- Your assignment: Look below for the lines from the one with "fmtConvert (fmtOf8 f) rm ov draw y" to the one with "Table 3). -/", and copy exactly those lines, both ends included.

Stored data
--------
/-- A comparison of magnitudes with signs; none when either is a NaN. −0 equals +0. -/
def Num.cmp : Num → Num → Option Ordering
  | .nan, _ | _, .nan => none
  | .inf s, .inf t => some (if s = t then .eq else if s then .lt else .gt)
  | .inf s, _ => some (if s then .lt else .gt)
  | _, .inf t => some (if t then .gt else .lt)
  | .fin s n d, .fin t m e => some (compare (sgn s (n * e)) (sgn t (m * d)))

def Num.negative : Num → Bool
  | .nan => false
  | .inf s | .fin s _ _ => s

/-! Down-conversion (06 R102, R106) -/

/-- Rounding to a floating-point format under an overflow policy. -/
def FloatFmt.convert (f : FloatFmt) (rm : Rm) (ov : Ov) (draw : Nat) (x : Num) : Elem :=
  let ovfl (neg : Bool) : Elem :=
    match ov with
    | .sat => ⟨f.withSign neg f.maxBits, [.sat] ++ srEv rm, false⟩
    | .inf => ⟨if f.ieee then f.withSign neg f.infBits else f.nanBits, [.ovf] ++ srEv rm, false⟩
    | .nan => ⟨f.nanBits, [.ovf] ++ srEv rm, false⟩
    | .trap => ⟨0, [.ovf], true⟩
  match x with
  | .nan => ⟨f.nanBits, srEv rm, false⟩
  | .inf neg => if f.ieee then ⟨f.withSign neg f.infBits, srEv rm, false⟩ else ovfl neg
  | .fin neg n d =>
    let b := f.magBits rm neg draw n d
    if b > f.maxBits then ovfl neg
    else ⟨f.withSign neg b, (if n != 0 && b == 0 then [.unf] else []) ++ srEv rm, false⟩

/-- Rounding to an integer format of w bits (06 R102): a nonzero value that rounds to zero counts UNF (06 R115, Table 6). -/
def convertInt (w : Nat) (signed : Bool) (rm : Rm) (ov : Ov) (draw : Nat) (x : Num) : Elem :=
  let lo : Int := if signed then -(2 ^ (w - 1)) else 0
  let hi : Int := if signed then 2 ^ (w - 1) - 1 else 2 ^ w - 1
  let bits (v : Int) : Nat := (BitVec.ofInt w v).toNat
  let ovfl (v : Int) : Elem := if ov = .trap then ⟨0, [.sat], true⟩ else ⟨bits v, [.sat] ++ srEv rm, false⟩
  match x with
  | .nan => ovfl 0
  | .inf neg => ovfl (if neg then lo else hi)
  | .fin neg n d =>
    let v := sgn neg (roundInt rm neg draw n d)
    if v < lo then ovfl lo else if v > hi then ovfl hi else ⟨bits v, (if n != 0 && v == 0 then [.unf] else []) ++ srEv rm, false⟩

/-- The value of a two's-complement or unsigned pattern. -/
def intNum (w : Nat) (signed : Bool) (x : Nat) : Num :=
  let v : Int := if signed then (BitVec.ofNat w x).toInt else ((x % 2 ^ w : Nat) : Int)
  .fin (decide (v < 0)) v.natAbs 1

/-- The scale of an E8M0 code (06 R107). -/
def e8m0 (e : Nat) : Num :=
  if e = 255 then .nan else let (n, d) := scale2 1 1 ((e : Int) - 127); .fin false n d

/-- The value that a format code gives low bits of a register or pair (22 R306, 06 R98, R102, R107). NQ4 and SC8 are values only
under a scale. -/
def fmtRead : Fmt → Nat → Num
  | .f32, x => fF32.read (x % 2 ^ 32)
  | .f64, x => fF64.read x
  | .f16, x => fF16.read (x % 2 ^ 16)
  | .bf16, x => fBF16.read (x % 2 ^ 16)
  | .e4m3, x => fE4M3.read (x % 2 ^ 8)
  | .e5m2, x => fE5M2.read (x % 2 ^ 8)
  | .i8, x => intNum 8 true x
  | .u8, x => intNum 8 false x
  | .i16, x => intNum 16 true x
  | .i32, x => intNum 32 true x
  | .u32, x => intNum 32 false x
  | .i64, x => intNum 64 true x
  | .e8m0, x => e8m0 (x % 256)
  | .nq4, _ | .sc8, _ => .nan

/-- Conversion of a value into a destination format of CVT (22 Table 9). -/
def fmtConvert (f : Fmt) (rm : Rm) (ov : Ov) (draw : Nat) (x : Num) : Elem :=
  match f with
  | .f32 => fF32.convert rm ov draw x
  | .f64 => fF64.convert rm ov draw x
  | .f16 => fF16.convert rm ov draw x
  | .bf16 => fBF16.convert rm ov draw x
  | .e4m3 => fE4M3.convert rm ov draw x
  | .e5m2 => fE5M2.convert rm ov draw x
  | .i8 => convertInt 8 true rm ov draw x
  | .u8 => convertInt 8 false rm ov draw x
  | .i16 => convertInt 16 true rm ov draw x
  | .i32 => convertInt 32 true rm ov draw x
  | .u32 => convertInt 32 false rm ov draw x
  | .i64 => convertInt 64 true rm ov draw x
  | .nq4 | .e8m0 | .sc8 => ⟨0, [], false⟩

def fmtOf8 : Fmt8 → Fmt
  | .e4m3 => .e4m3
  | .e5m2 => .e5m2
  | .i8 => .i8
  | .u8 => .u8

/-- The bits of an element of a format. -/
def fmtBits : Fmt → Nat
  | .nq4 => 4
  | .e4m3 | .e5m2 | .i8 | .u8 | .e8m0 | .sc8 => 8
  | .f16 | .bf16 | .i16 => 16
  | .f32 | .i32 | .u32 => 32
  | .f64 | .i64 => 64

/-- PK8 of one element (22 R361). -/
def pk8Elem (f : Fmt8) (rm : Rm) (ov : Ov) (draw code a : Nat) : Elem :=
  let y := if code = 255 then Num.nan
    else match fF32.read a with
      | .fin s n d => let (n, d) := scale2 n d (127 - (code : Int)); .fin s n d
      | x => x
  fmtConvert (fmtOf8 f) rm ov draw y

/-- UPK8 of one element (23 R393): an exact product and one rounding to F32. -/
def upk8Elem (f : Fmt8) (code a : Nat) : Elem :=
  if code = 255 then ⟨fF32.nanBits, [], false⟩
  else fF32.finish .rne false 0 ((fmtRead (fmtOf8 f) a).scaleBy ((code : Int) - 127))

/-- The NQ4 codebook (06 Table 3). -/
def nq4Levels : List Int := [-127, -92, -70, -53, -39, -27, -14, 0, 12, 24, 36, 49, 63, 79, 99, 127]
def nq4Level (i : Nat) : Int := (nq4Levels[i]?).getD 0

/-- The index whose level is nearest to the integer pair y = v ÷ d, the level of smaller magnitude on a tie (06 R111). -/
def nq4Nearest (v : Int) (d : Nat) : Nat :=
  (List.range 16).foldl (fun best i =>
    let dist (k : Nat) : Nat := (v - nq4Level k * d).natAbs
    if dist i < dist best then i
    else if dist i == dist best && (nq4Level i).natAbs < (nq4Level best).natAbs then i else best) 0

/-- PK4 of one element against a block scale (06 R111, 22 R362). -/
def pk4Elem (s a : Nat) : Elem :=
  match fF32.read s, fF32.read a with
  | .fin _ 0 _, _ => ⟨7, [], false⟩
  | sc, x =>
    match x.div sc with
    | .nan _ => ⟨7, [.nan], false⟩
    | .inf neg => ⟨if neg then 0 else 15, [.sat], false⟩
    | .fin neg n d =>
      if n > d then ⟨if neg then 0 else 15, [.sat], false⟩ else ⟨nq4Nearest (sgn neg (127 * n)) d, [], false⟩

/-- UPK4 of one index (06 R110, 23 R393): level × b ÷ 127, with the sign of the product. -/
def upk4Elem (s i : Nat) : Elem :=
  let lv := nq4Level (i % 16)
  let x := (Num.fin (decide (lv < 0)) lv.natAbs 127).mul (fF32.read s)
  fF32.finish .rne false 0 x

/-- QSCL in E8M0 mode (06 R108), for the magnitude of a. -/
def qsclE8m0 (m : Nat) (a : Nat) : Elem :=
  match fF32.read (a % 2 ^ 31) with
  | .nan | .inf _ => ⟨255, [.nan], false⟩
  | .fin _ n d =>
    if n = 0 then ⟨0, [], false⟩
    else
      let e := expOf n (d * m) + 127
      if e < 0 then ⟨0, [.clamp], false⟩ else ⟨e.toNat, [], false⟩

/-- QSCL in SC8 mode (06 R109), for the magnitudes of a and S. -/
def qsclSc8 (a s : Nat) : Elem :=
  match fF32.read (a % 2 ^ 31), fF32.read (s % 2 ^ 31) with
  | .nan, _ | _, .nan => ⟨0, [.nan], false⟩
  | .inf _, .inf _ => ⟨0, [.nan], false⟩
  | .inf _, .fin _ m _ => if m = 0 then ⟨0, [], false⟩ else ⟨255, [.sat], false⟩
  | .fin _ n _, .inf _ => if n = 0 then ⟨0, [], false⟩ else ⟨1, [.clamp], false⟩
  | .fin _ n d, .fin _ m e =>
    if m = 0 then ⟨0, [], false⟩
    else
      let c := roundInt .rne false 0 (255 * n * e) (d * m)
      if c = 0 && n != 0 then ⟨1, [.clamp], false⟩
      else if c > 255 then ⟨255, [.sat], false⟩ else ⟨c, [], false⟩

/-- The block scale of an SC8 code under a super-block scale (06 R107). -/
def sc8Scale (s c : Nat) : Nat :=
  (fF32.finish .rne false 0 ((Num.fin false c 255).mul (fF32.read s))).bits

/-! The stochastic-rounding generator (06 R105) -/

def srStep (s : Word) : Word := if s.getLsbD 0 then (s >>> 1) ^^^ 0x80200003#32 else s >>> 1
def srSteps : Nat → Word → Word
  | 0, s => s
  | n + 1, s => srSteps n (srStep s)
/-- The state after k draws, and the k-th draw from a state. -/
def srAfter (k : Nat) (s : Word) : Word := srSteps (16 * k) s
def srDraw (s : Word) (k : Nat) : Nat := (srAfter (k + 1) s).toNat % 65536
/-- The state of lane l of warp w when a block is placed. -/
def srStart (w l : Nat) : Word := BitVec.ofNat 32 ((64 * w + l + 1) * 0x9E3779B9)

/-! Special functions (06 R113, 21 R320): fixed-point values precise enough to test a candidate against its bound -/

/-- The fraction bits of the fixed-point values. -/
def fx : Nat := 2 ^ 160
/-- ⌊ln 2 × 2^160⌋ and ⌊π × 2^256⌋. -/
def ln2 : Nat := 0xB17217F7D1CF79ABC9E3B39803F2F6AF40F34326
def pi256 : Nat := 0x3243F6A8885A308D313198A2E03707344A4093822299F31D0082EFA98EC4E6C89

/-- e^y by its series, y in fixed point: n terms from the k-th. -/
def expSeries : Nat → Nat → Nat → Nat → Nat
  | 0, _, _, _ => 0
  | n + 1, k, term, y => term + expSeries n (k + 1) (term * y / fx / (k + 1)) y
def expFx (y : Nat) : Nat := expSeries 60 0 fx y

/-- e^−y for y up to 64 in fixed point: e^(y ÷ 64) to the 64th power, inverted. -/
def sqFx (x : Nat) : Nat := x * x / fx
def expNegFx (y : Nat) : Nat := sqFx (sqFx (sqFx (sqFx (sqFx (sqFx (fx * fx / expFx (y / 64)))))))

/-- 2^f for f below 1 in fixed point. -/
def exp2Fx (f : Nat) : Nat := expFx (f * ln2 / fx)

/-- The n highest fraction bits of log2 m for m from 1 to 2 in fixed point. -/
def log2Bits : Nat → Nat → Nat
  | 0, _ => 0
  | n + 1, m =>
    let q := m * m / fx
    if q ≥ 2 * fx then 2 ^ n + log2Bits n (q / 2) else log2Bits n q

/-- The alternating series of sine (from its first term) and cosine, r in fixed point. -/
def altSeries : Nat → Nat → Int → Nat → Int
  | 0, _, _, _ => 0
  | n + 1, k, term, r => term + altSeries n (k + 2) (-(term * r / fx * r / fx / (((k + 1) * (k + 2) : Nat) : Int))) r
--------
- Answer to this exercise:
  fmtConvert (fmtOf8 f) rm ov draw y

/-- UPK8 of one element (23 R393): an exact product and one rounding to F32. -/
def upk8Elem (f : Fmt8) (code a : Nat) : Elem :=
  if code = 255 then ⟨fF32.nanBits, [], false⟩
  else fF32.finish .rne false 0 ((fmtRead (fmtOf8 f) a).scaleBy ((code : Int) - 127))

/-- The NQ4 codebook (06 Table 3). -/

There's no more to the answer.